The centerpiece of the GoMo effort is the GoMoMeter, an online test tool that identifies how your company’s existing site renders on a mobile browser, complete with usability score between zero and 100, along with suggestions for improving that number. Users enter the site’s URL, and the GoMoMeter device emulator depicts the page as a mobile consumer sees it on a phone, highlighting common missteps like microscopic images and text, snail-paced loading times, and buttons and links ill-equipped for touchscreen-enabled access.
Cloud testing and monitoring firm Keynote Systems’ Mobile Internet Testing Environment (a.k.a. MITE) powers the GoMoMeter. MITE leverages more than 4,000 measurement computers and mobile devices across 275 locations worldwide to provide on-demand performance monitoring for thousands of enterprise web and mobile sites.
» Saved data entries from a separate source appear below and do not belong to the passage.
-- ==== Sys2Proof/Laws/State.lean ====
section
/-! SUPPORT. What the updates of the state and of a slot leave unchanged, field by field; reading a core, a
queue or a slot after a write. -/

namespace Sys2Proof.Machine

@[simp] theorem State.setCore_now (s : State) (c : Nat) (k : Core) : (s.setCore c k).now = s.now := rfl
@[simp] theorem State.setCore_phase (s : State) (c : Nat) (k : Core) : (s.setCore c k).phase = s.phase := rfl
@[simp] theorem State.setCore_bootErr (s : State) (c : Nat) (k : Core) : (s.setCore c k).bootErr = s.bootErr := rfl
@[simp] theorem State.setCore_clMask (s : State) (c : Nat) (k : Core) : (s.setCore c k).clMask = s.clMask := rfl
@[simp] theorem State.setCore_worn (s : State) (c : Nat) (k : Core) : (s.setCore c k).worn = s.worn := rfl
@[simp] theorem State.setCore_live (s : State) (c : Nat) (k : Core) : (s.setCore c k).live = s.live := rfl
@[simp] theorem State.setCore_devId (s : State) (c : Nat) (k : Core) : (s.setCore c k).devId = s.devId := rfl
@[simp] theorem State.setCore_cert (s : State) (c : Nat) (k : Core) : (s.setCore c k).cert = s.cert := rfl
@[simp] theorem State.setCore_mreg0 (s : State) (c : Nat) (k : Core) : (s.setCore c k).mreg0 = s.mreg0 := rfl
@[simp] theorem State.setCore_mreg1 (s : State) (c : Nat) (k : Core) : (s.setCore c k).mreg1 = s.mreg1 := rfl
@[simp] theorem State.setCore_leaf (s : State) (c : Nat) (k : Core) : (s.setCore c k).leaf = s.leaf := rfl
@[simp] theorem State.setCore_nonce (s : State) (c : Nat) (k : Core) : (s.setCore c k).nonce = s.nonce := rfl
@[simp] theorem State.setCore_attStatus (s : State) (c : Nat) (k : Core) : (s.setCore c k).attStatus = s.attStatus := rfl
@[simp] theorem State.setCore_attReply (s : State) (c : Nat) (k : Core) : (s.setCore c k).attReply = s.attReply := rfl
@[simp] theorem State.setCore_jtag (s : State) (c : Nat) (k : Core) : (s.setCore c k).jtag = s.jtag := rfl
@[simp] theorem State.setCore_mem (s : State) (c : Nat) (k : Core) : (s.setCore c k).mem = s.mem := rfl
@[simp] theorem State.setCore_hdrs (s : State) (c : Nat) (k : Core) : (s.setCore c k).hdrs = s.hdrs := rfl
@[simp] theorem State.setCore_badMem (s : State) (c : Nat) (k : Core) : (s.setCore c k).badMem = s.badMem := rfl
@[simp] theorem State.setCore_clTlbs (s : State) (c : Nat) (k : Core) : (s.setCore c k).clTlbs = s.clTlbs := rfl
@[simp] theorem State.setCore_shoots (s : State) (c : Nat) (k : Core) : (s.setCore c k).shoots = s.shoots := rfl
@[simp] theorem State.setCore_queues (s : State) (c : Nat) (k : Core) : (s.setCore c k).queues = s.queues := rfl
@[simp] theorem State.setCore_lastQ (s : State) (c : Nat) (k : Core) : (s.setCore c k).lastQ = s.lastQ := rfl
@[simp] theorem State.setCore_grids (s : State) (c : Nat) (k : Core) : (s.setCore c k).grids = s.grids := rfl
@[simp] theorem State.setCore_nextGrid (s : State) (c : Nat) (k : Core) : (s.setCore c k).nextGrid = s.nextGrid := rfl
@[simp] theorem State.setCore_colonies (s : State) (c : Nat) (k : Core) : (s.setCore c k).colonies = s.colonies := rfl
@[simp] theorem State.setCore_updates (s : State) (c : Nat) (k : Core) : (s.setCore c k).updates = s.updates := rfl
@[simp] theorem State.setCore_frozen (s : State) (c : Nat) (k : Core) : (s.setCore c k).frozen = s.frozen := rfl
@[simp] theorem State.setCore_place (s : State) (c : Nat) (k : Core) : (s.setCore c k).place = s.place := rfl
@[simp] theorem State.setCore_thermal (s : State) (c : Nat) (k : Core) : (s.setCore c k).thermal = s.thermal := rfl
@[simp] theorem State.setCore_weights (s : State) (c : Nat) (k : Core) : (s.setCore c k).weights = s.weights := rfl
@[simp] theorem State.setCore_vmin (s : State) (c : Nat) (k : Core) : (s.setCore c k).vmin = s.vmin := rfl
@[simp] theorem State.setCore_handlerEntry (s : State) (c : Nat) (k : Core) : (s.setCore c k).handlerEntry = s.handlerEntry := rfl
@[simp] theorem State.setCore_acc (s : State) (c : Nat) (k : Core) : (s.setCore c k).acc = s.acc := rfl
@[simp] theorem State.setCore_irqs (s : State) (c : Nat) (k : Core) : (s.setCore c k).irqs = s.irqs := rfl
@[simp] theorem State.setCore_dropped (s : State) (c : Nat) (k : Core) : (s.setCore c k).dropped = s.dropped := rfl
@[simp] theorem State.setCore_agenda (s : State) (c : Nat) (k : Core) : (s.setCore c k).agenda = s.agenda := rfl
@[simp] theorem State.setCore_cur (s : State) (c : Nat) (k : Core) : (s.setCore c k).cur = s.cur := rfl
@[simp] theorem State.setCore_ctr (s : State) (c : Nat) (k : Core) : (s.setCore c k).ctr = s.ctr := rfl
@[simp] theorem State.setCore_seq (s : State) (c : Nat) (k : Core) : (s.setCore c k).seq = s.seq := rfl
@[simp] theorem State.setCore_staged (s : State) (c : Nat) (k : Core) : (s.setCore c k).staged = s.staged := rfl
@[simp] theorem State.setCore_keyDigest (s : State) (c : Nat) (k : Core) : (s.setCore c k).keyDigest = s.keyDigest := rfl
@[simp] theorem State.setCore_rollback (s : State) (c : Nat) (k : Core) : (s.setCore c k).rollback = s.rollback := rfl
@[simp] theorem State.setCore_debugFuse (s : State) (c : Nat) (k : Core) : (s.setCore c k).debugFuse = s.debugFuse := rfl
@[simp] theorem State.setCore_staging (s : State) (c : Nat) (k : Core) : (s.setCore c k).staging = s.staging := rfl
@[simp] theorem State.setCore_corrected (s : State) (c : Nat) (k : Core) : (s.setCore c k).corrected = s.corrected := rfl

@[simp] theorem State.setQueue_now (s : State) (q : Nat) (k : Queue) : (s.setQueue q k).now = s.now := rfl
@[simp] theorem State.setQueue_phase (s : State) (q : Nat) (k : Queue) : (s.setQueue q k).phase = s.phase := rfl
@[simp] theorem State.setQueue_bootErr (s : State) (q : Nat) (k : Queue) : (s.setQueue q k).bootErr = s.bootErr := rfl
@[simp] theorem State.setQueue_clMask (s : State) (q : Nat) (k : Queue) : (s.setQueue q k).clMask = s.clMask := rfl
@[simp] theorem State.setQueue_worn (s : State) (q : Nat) (k : Queue) : (s.setQueue q k).worn = s.worn := rfl
@[simp] theorem State.setQueue_live (s : State) (q : Nat) (k : Queue) : (s.setQueue q k).live = s.live := rfl
@[simp] theorem State.setQueue_devId (s : State) (q : Nat) (k : Queue) : (s.setQueue q k).devId = s.devId := rfl
@[simp] theorem State.setQueue_cert (s : State) (q : Nat) (k : Queue) : (s.setQueue q k).cert = s.cert := rfl
@[simp] theorem State.setQueue_mreg0 (s : State) (q : Nat) (k : Queue) : (s.setQueue q k).mreg0 = s.mreg0 := rfl
@[simp] theorem State.setQueue_mreg1 (s : State) (q : Nat) (k : Queue) : (s.setQueue q k).mreg1 = s.mreg1 := rfl
@[simp] theorem State.setQueue_leaf (s : State) (q : Nat) (k : Queue) : (s.setQueue q k).leaf = s.leaf := rfl
@[simp] theorem State.setQueue_nonce (s : State) (q : Nat) (k : Queue) : (s.setQueue q k).nonce = s.nonce := rfl
@[simp] theorem State.setQueue_attStatus (s : State) (q : Nat) (k : Queue) : (s.setQueue q k).attStatus = s.attStatus := rfl
@[simp] theorem State.setQueue_attReply (s : State) (q : Nat) (k : Queue) : (s.setQueue q k).attReply = s.attReply := rfl
@[simp] theorem State.setQueue_jtag (s : State) (q : Nat) (k : Queue) : (s.setQueue q k).jtag = s.jtag := rfl
@[simp] theorem State.setQueue_mem (s : State) (q : Nat) (k : Queue) : (s.setQueue q k).mem = s.mem := rfl
@[simp] theorem State.setQueue_hdrs (s : State) (q : Nat) (k : Queue) : (s.setQueue q k).hdrs = s.hdrs := rfl
@[simp] theorem State.setQueue_badMem (s : State) (q : Nat) (k : Queue) : (s.setQueue q k).badMem = s.badMem := rfl
@[simp] theorem State.setQueue_cores (s : State) (q : Nat) (k : Queue) : (s.setQueue q k).cores = s.cores := rfl
@[simp] theorem State.setQueue_clTlbs (s : State) (q : Nat) (k : Queue) : (s.setQueue q k).clTlbs = s.clTlbs := rfl
@[simp] theorem State.setQueue_shoots (s : State) (q : Nat) (k : Queue) : (s.setQueue q k).shoots = s.shoots := rfl
@[simp] theorem State.setQueue_lastQ (s : State) (q : Nat) (k : Queue) : (s.setQueue q k).lastQ = s.lastQ := rfl
@[simp] theorem State.setQueue_grids (s : State) (q : Nat) (k : Queue) : (s.setQueue q k).grids = s.grids := rfl
@[simp] theorem State.setQueue_nextGrid (s : State) (q : Nat) (k : Queue) : (s.setQueue q k).nextGrid = s.nextGrid := rfl
@[simp] theorem State.setQueue_colonies (s : State) (q : Nat) (k : Queue) : (s.setQueue q k).colonies = s.colonies := rfl
@[simp] theorem State.setQueue_updates (s : State) (q : Nat) (k : Queue) : (s.setQueue q k).updates = s.updates := rfl
@[simp] theorem State.setQueue_frozen (s : State) (q : Nat) (k : Queue) : (s.setQueue q k).frozen = s.frozen := rfl
@[simp] theorem State.setQueue_place (s : State) (q : Nat) (k : Queue) : (s.setQueue q k).place = s.place := rfl
@[simp] theorem State.setQueue_thermal (s : State) (q : Nat) (k : Queue) : (s.setQueue q k).thermal = s.thermal := rfl
@[simp] theorem State.setQueue_weights (s : State) (q : Nat) (k : Queue) : (s.setQueue q k).weights = s.weights := rfl
@[simp] theorem State.setQueue_vmin (s : State) (q : Nat) (k : Queue) : (s.setQueue q k).vmin = s.vmin := rfl
@[simp] theorem State.setQueue_handlerEntry (s : State) (q : Nat) (k : Queue) : (s.setQueue q k).handlerEntry = s.handlerEntry := rfl
@[simp] theorem State.setQueue_acc (s : State) (q : Nat) (k : Queue) : (s.setQueue q k).acc = s.acc := rfl
@[simp] theorem State.setQueue_irqs (s : State) (q : Nat) (k : Queue) : (s.setQueue q k).irqs = s.irqs := rfl
@[simp] theorem State.setQueue_dropped (s : State) (q : Nat) (k : Queue) : (s.setQueue q k).dropped = s.dropped := rfl
@[simp] theorem State.setQueue_agenda (s : State) (q : Nat) (k : Queue) : (s.setQueue q k).agenda = s.agenda := rfl
@[simp] theorem State.setQueue_cur (s : State) (q : Nat) (k : Queue) : (s.setQueue q k).cur = s.cur := rfl
@[simp] theorem State.setQueue_ctr (s : State) (q : Nat) (k : Queue) : (s.setQueue q k).ctr = s.ctr := rfl
@[simp] theorem State.setQueue_seq (s : State) (q : Nat) (k : Queue) : (s.setQueue q k).seq = s.seq := rfl
@[simp] theorem State.setQueue_staged (s : State) (q : Nat) (k : Queue) : (s.setQueue q k).staged = s.staged := rfl
@[simp] theorem State.setQueue_keyDigest (s : State) (q : Nat) (k : Queue) : (s.setQueue q k).keyDigest = s.keyDigest := rfl
@[simp] theorem State.setQueue_rollback (s : State) (q : Nat) (k : Queue) : (s.setQueue q k).rollback = s.rollback := rfl
@[simp] theorem State.setQueue_debugFuse (s : State) (q : Nat) (k : Queue) : (s.setQueue q k).debugFuse = s.debugFuse := rfl
@[simp] theorem State.setQueue_staging (s : State) (q : Nat) (k : Queue) : (s.setQueue q k).staging = s.staging := rfl
@[simp] theorem State.setQueue_corrected (s : State) (q : Nat) (k : Queue) : (s.setQueue q k).corrected = s.corrected := rfl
“Small businesses are still struggling to go mobile,” says Keynote senior product manager Nisheeth Mohan. “It’s not a simple transition. People think they can just repurpose their existing site for mobile, and that’s not correct. You need to optimize the user experience and optimize the site. Navigation is a problem—you click on one link, and because of fat fingers, you end up clicking on another instead.”
Interacting with customers via the mobile channel is about more than making sure your site is smartphone-ready, Mohan says—it’s also about understanding the differences between the desktop and mobile experience.
“Users have a different context on mobile,” he explains. “If you’re searching for a movie on mobile, you’re probably looking for something that’s close by. If you’re searching for a movie on the desktop, you’re probably looking for trailers.”
While mobile consumers may have certain demands and expectations from small business websites, it’s also imperative that business owners are clear about what services and capabilities the site delivers.
“What do you want users to do?” Mohan says. “If you’re offering products for sale, you want users to be able to see what merchandise is available in your store. Users commonly want to read reviews. You have to make sure that content isn’t too big or too small. Another common feature is support for geo-location, like tools for finding the nearest location and mapping directions.”
But the biggest challenge facing businesses going mobile is the vast number of rival devices in the marketplace—a website won’t look and behave the same on the iPhone as it does on an Android or BlackBerry phone because of varying screen sizes, processing speeds, etc. Even one Android device is often radically different from another because of manufacturer customizations and operating system updates. GoMoMeter can help.
“You want to make sure you test on all [phones], or at least the most popular ones,” Mohan says. “Start testing your site early in the development process, and across many different devices. Once your site is deployed, your job is not done. You need to make sure your mobile site is constantly available and constantly working well. You need to be aware of the limitations and performance issues that users can face. Users need to be able to access your site wherever they are, from whichever device they’re using.”